Work instructions -
Please restate the following records word for word.

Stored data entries
-- ==== Sys2Proof/Tests/Slice0.lean ====
section
/-! SUPPORT. Tests: command words written out from spec/30_encoding.md R81, the checks of WellFormed on
ill-formed terms, single steps with the values of spec/95_test_vectors.md (V<n>, S<n>), and for every
statement with hypotheses a concrete witness that meets them. -/

namespace Sys2Proof.Tests

open Sys2Proof.Machine

/-! ## Helpers -/

/-- The state after a step or a meaning, if it is a next state. -/
def nextState? : Result → Option State
  | .next t => some t
  | _ => none

/-- The reset state with `CAP = 64` (spec/95_test_vectors.md assumes at least that) and `b` loaded. -/
def loaded (b : List Byte) : State :=
  { State.reset with
    cap := 64
    block := { Block.reset with
      ibuf := Memory.writeBytes [] 0 b
      ilen := BitVec.ofNat 64 b.length } }

/-- The block after one command on the buffer `b`. -/
def after (i : Instr) (b : List Byte) : Option Block :=
  (nextState? (exec i (loaded b))).map State.block

/-- The output image. -/
def imageOf (b : Block) : List (Option Byte) := (List.range b.olen.toNat).map b.obuf.read?

/-- The last response after serving one event. -/
def answer (e : HostEvent) (s : State) : Option Response :=
  (nextState? (step (s.setScript [e]))).bind fun t => t.responses.getLast?

/-- `hello world` signed, the input of V38 and the image of V42. -/
def helloSigned : List Byte :=
  [0x68#8, 0x65#8, 0x6C#8, 0x6C#8, 0x6F#8, 0x20#8, 0x77#8, 0x6F#8, 0x72#8, 0x6C#8, 0x64#8,
    0xDA#8, 0xCD#8, 0xD0#8, 0x6C#8, 0x6F#8, 0x20#8, 0x77#8, 0x6F#8, 0xFF#8]

/-- `ABCDE` signed, the input of V29 and V31. -/
def abcdeSigned : List Byte :=
  [0x41#8, 0x42#8, 0x43#8, 0x44#8, 0x45#8, 0x41#8, 0x42#8, 0x43#8, 0x44#8, 0x45#8,
    0x00#8, 0x00#8, 0x00#8, 0xFF#8]

/-! ## Command words (R81, R82) -/

theorem test_decode_hash : decode 0b00000001#8 = .ok .hash := by decide
theorem test_decode_encode : decode 0b00000010#8 = .ok .encode := by decide
theorem test_decode_tryDecode : decode 0b00000011#8 = .ok .tryDecode := by decide
theorem test_decode_classify : decode 0b00000100#8 = .ok .classify := by decide
theorem test_decode_add : decode 0b00000101#8 = .ok .add := by decide
theorem test_decode_remove : decode 0b00000110#8 = .ok .remove := by decide
theorem test_decode_resign : decode 0b00000111#8 = .ok .resign := by decide

/-- No word matches two rows of the opcode map. -/
theorem test_opcode_rows_do_not_overlap :
    opcodeTable.Pairwise fun r q => r.pattern &&& q.mask ≠ q.pattern := by decide

theorem test_table_word_add : decodeTableWord 8 5 = some .add := by decide
theorem test_table_word_reserved : decodeTableWord 8 8 = none := by decide
theorem test_table_word_not_eight_bits : decodeTableWord 3 5 = none ∧ decodeTableWord 16 5 = none := by
  decide

/-! ## Ill-formed words are refused (R82, V57) -/

theorem test_wellFormed_zero_refused : opcodeDefined 0x00#8 = false := by decide
theorem test_wellFormed_eight_refused : opcodeDefined 0x08#8 = false := by decide
theorem test_wellFormed_ff_refused : opcodeDefined 0xFF#8 = false := by decide
theorem test_wellFormed_instr (i : Instr) :
    i.wellFormed = true ∧ opcodeDefined (encode i) = true := by cases i <;> decide
theorem test_decode_zero_refused : decode 0x00#8 = .error (.reservedOpcode 0x00#8) := by decide
theorem test_decode_ff_refused : decode 0xFF#8 = .error (.reservedOpcode 0xFF#8) := by decide

/-! ## A word placed by the host is the next step's command -/

theorem test_fetch_word_runs :
    step (State.reset.withFetchWord 8 5) = exec .add State.reset := rfl

theorem test_fetch_word_effect :
    ((nextState? (step (State.reset.withFetchWord 8 5))).map fun t => imageOf t.block) =
      some [some 0, some 0, some 0, some 0, some 0, some 0, some 0, some 0, some 0xFF] := by
  decide +kernel

/-! ## BlockHasher -/

/-- V5 -/
theorem test_hash_two_blocks :
    (after .hash [1#8, 2#8, 3#8, 4#8, 5#8, 6#8, 7#8, 8#8, 9#8]).map Block.hash =
      some 0x080706050403060A#64 := by decide +kernel

/-- V18: stale bytes beyond `ILEN` are masked. -/
theorem test_hash_masks_stale_bytes :
    (nextState? (exec .hash { loaded (List.replicate 16 0xAA#8) with
      block := { (loaded (List.replicate 16 0xAA#8)).block with
        ilen := 5
        ibuf := Memory.writeBytes (Memory.writeBytes [] 0 (List.replicate 16 0xAA#8)) 0
          [0x41#8, 0x42#8, 0x43#8, 0x44#8, 0x45#8] } })).map (·.block.hash) =
      some 0x0000004544434241#64 := by decide +kernel

/-- The small-step check of V5: `ACC`, `IDX` and `BLK` after the run. -/
theorem test_hasher_small_steps :
    (loaded [1#8, 2#8, 3#8, 4#8, 5#8, 6#8, 7#8, 8#8, 9#8]).runHasher 9 =
      ⟨0x080706050403060A#64, 2#64, 9#64⟩ := by decide +kernel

Result for this task -
-- ==== Sys2Proof/Tests/Slice0.lean ====
section
/-! SUPPORT. Tests: command words written out from spec/30_encoding.md R81, the checks of WellFormed on
ill-formed terms, single steps with the values of spec/95_test_vectors.md (V<n>, S<n>), and for every
statement with hypotheses a concrete witness that meets them. -/

namespace Sys2Proof.Tests

open Sys2Proof.Machine

/-! ## Helpers -/

/-- The state after a step or a meaning, if it is a next state. -/
def nextState? : Result → Option State
  | .next t => some t
  | _ => none

/-- The reset state with `CAP = 64` (spec/95_test_vectors.md assumes at least that) and `b` loaded. -/
def loaded (b : List Byte) : State :=
  { State.reset with
    cap := 64
    block := { Block.reset with
      ibuf := Memory.writeBytes [] 0 b
      ilen := BitVec.ofNat 64 b.length } }

/-- The block after one command on the buffer `b`. -/
def after (i : Instr) (b : List Byte) : Option Block :=
  (nextState? (exec i (loaded b))).map State.block

/-- The output image. -/
def imageOf (b : Block) : List (Option Byte) := (List.range b.olen.toNat).map b.obuf.read?

/-- The last response after serving one event. -/
def answer (e : HostEvent) (s : State) : Option Response :=
  (nextState? (step (s.setScript [e]))).bind fun t => t.responses.getLast?

/-- `hello world` signed, the input of V38 and the image of V42. -/
def helloSigned : List Byte :=
  [0x68#8, 0x65#8, 0x6C#8, 0x6C#8, 0x6F#8, 0x20#8, 0x77#8, 0x6F#8, 0x72#8, 0x6C#8, 0x64#8,
    0xDA#8, 0xCD#8, 0xD0#8, 0x6C#8, 0x6F#8, 0x20#8, 0x77#8, 0x6F#8, 0xFF#8]

/-- `ABCDE` signed, the input of V29 and V31. -/
def abcdeSigned : List Byte :=
  [0x41#8, 0x42#8, 0x43#8, 0x44#8, 0x45#8, 0x41#8, 0x42#8, 0x43#8, 0x44#8, 0x45#8,
    0x00#8, 0x00#8, 0x00#8, 0xFF#8]

/-! ## Command words (R81, R82) -/

theorem test_decode_hash : decode 0b00000001#8 = .ok .hash := by decide
theorem test_decode_encode : decode 0b00000010#8 = .ok .encode := by decide
theorem test_decode_tryDecode : decode 0b00000011#8 = .ok .tryDecode := by decide
theorem test_decode_classify : decode 0b00000100#8 = .ok .classify := by decide
theorem test_decode_add : decode 0b00000101#8 = .ok .add := by decide
theorem test_decode_remove : decode 0b00000110#8 = .ok .remove := by decide
theorem test_decode_resign : decode 0b00000111#8 = .ok .resign := by decide

/-- No word matches two rows of the opcode map. -/
theorem test_opcode_rows_do_not_overlap :
    opcodeTable.Pairwise fun r q => r.pattern &&& q.mask ≠ q.pattern := by decide

theorem test_table_word_add : decodeTableWord 8 5 = some .add := by decide
theorem test_table_word_reserved : decodeTableWord 8 8 = none := by decide
theorem test_table_word_not_eight_bits : decodeTableWord 3 5 = none ∧ decodeTableWord 16 5 = none := by
  decide

/-! ## Ill-formed words are refused (R82, V57) -/

theorem test_wellFormed_zero_refused : opcodeDefined 0x00#8 = false := by decide
theorem test_wellFormed_eight_refused : opcodeDefined 0x08#8 = false := by decide
theorem test_wellFormed_ff_refused : opcodeDefined 0xFF#8 = false := by decide
theorem test_wellFormed_instr (i : Instr) :
    i.wellFormed = true ∧ opcodeDefined (encode i) = true := by cases i <;> decide
theorem test_decode_zero_refused : decode 0x00#8 = .error (.reservedOpcode 0x00#8) := by decide
theorem test_decode_ff_refused : decode 0xFF#8 = .error (.reservedOpcode 0xFF#8) := by decide

/-! ## A word placed by the host is the next step's command -/

theorem test_fetch_word_runs :
    step (State.reset.withFetchWord 8 5) = exec .add State.reset := rfl

theorem test_fetch_word_effect :
    ((nextState? (step (State.reset.withFetchWord 8 5))).map fun t => imageOf t.block) =
      some [some 0, some 0, some 0, some 0, some 0, some 0, some 0, some 0, some 0xFF] := by
  decide +kernel

/-! ## BlockHasher -/

/-- V5 -/
theorem test_hash_two_blocks :
    (after .hash [1#8, 2#8, 3#8, 4#8, 5#8, 6#8, 7#8, 8#8, 9#8]).map Block.hash =
      some 0x080706050403060A#64 := by decide +kernel

/-- V18: stale bytes beyond `ILEN` are masked. -/
theorem test_hash_masks_stale_bytes :
    (nextState? (exec .hash { loaded (List.replicate 16 0xAA#8) with
      block := { (loaded (List.replicate 16 0xAA#8)).block with
        ilen := 5
        ibuf := Memory.writeBytes (Memory.writeBytes [] 0 (List.replicate 16 0xAA#8)) 0
          [0x41#8, 0x42#8, 0x43#8, 0x44#8, 0x45#8] } })).map (·.block.hash) =
      some 0x0000004544434241#64 := by decide +kernel

/-- The small-step check of V5: `ACC`, `IDX` and `BLK` after the run. -/
theorem test_hasher_small_steps :
    (loaded [1#8, 2#8, 3#8, 4#8, 5#8, 6#8, 7#8, 8#8, 9#8]).runHasher 9 =
      ⟨0x080706050403060A#64, 2#64, 9#64⟩ := by decide +kernel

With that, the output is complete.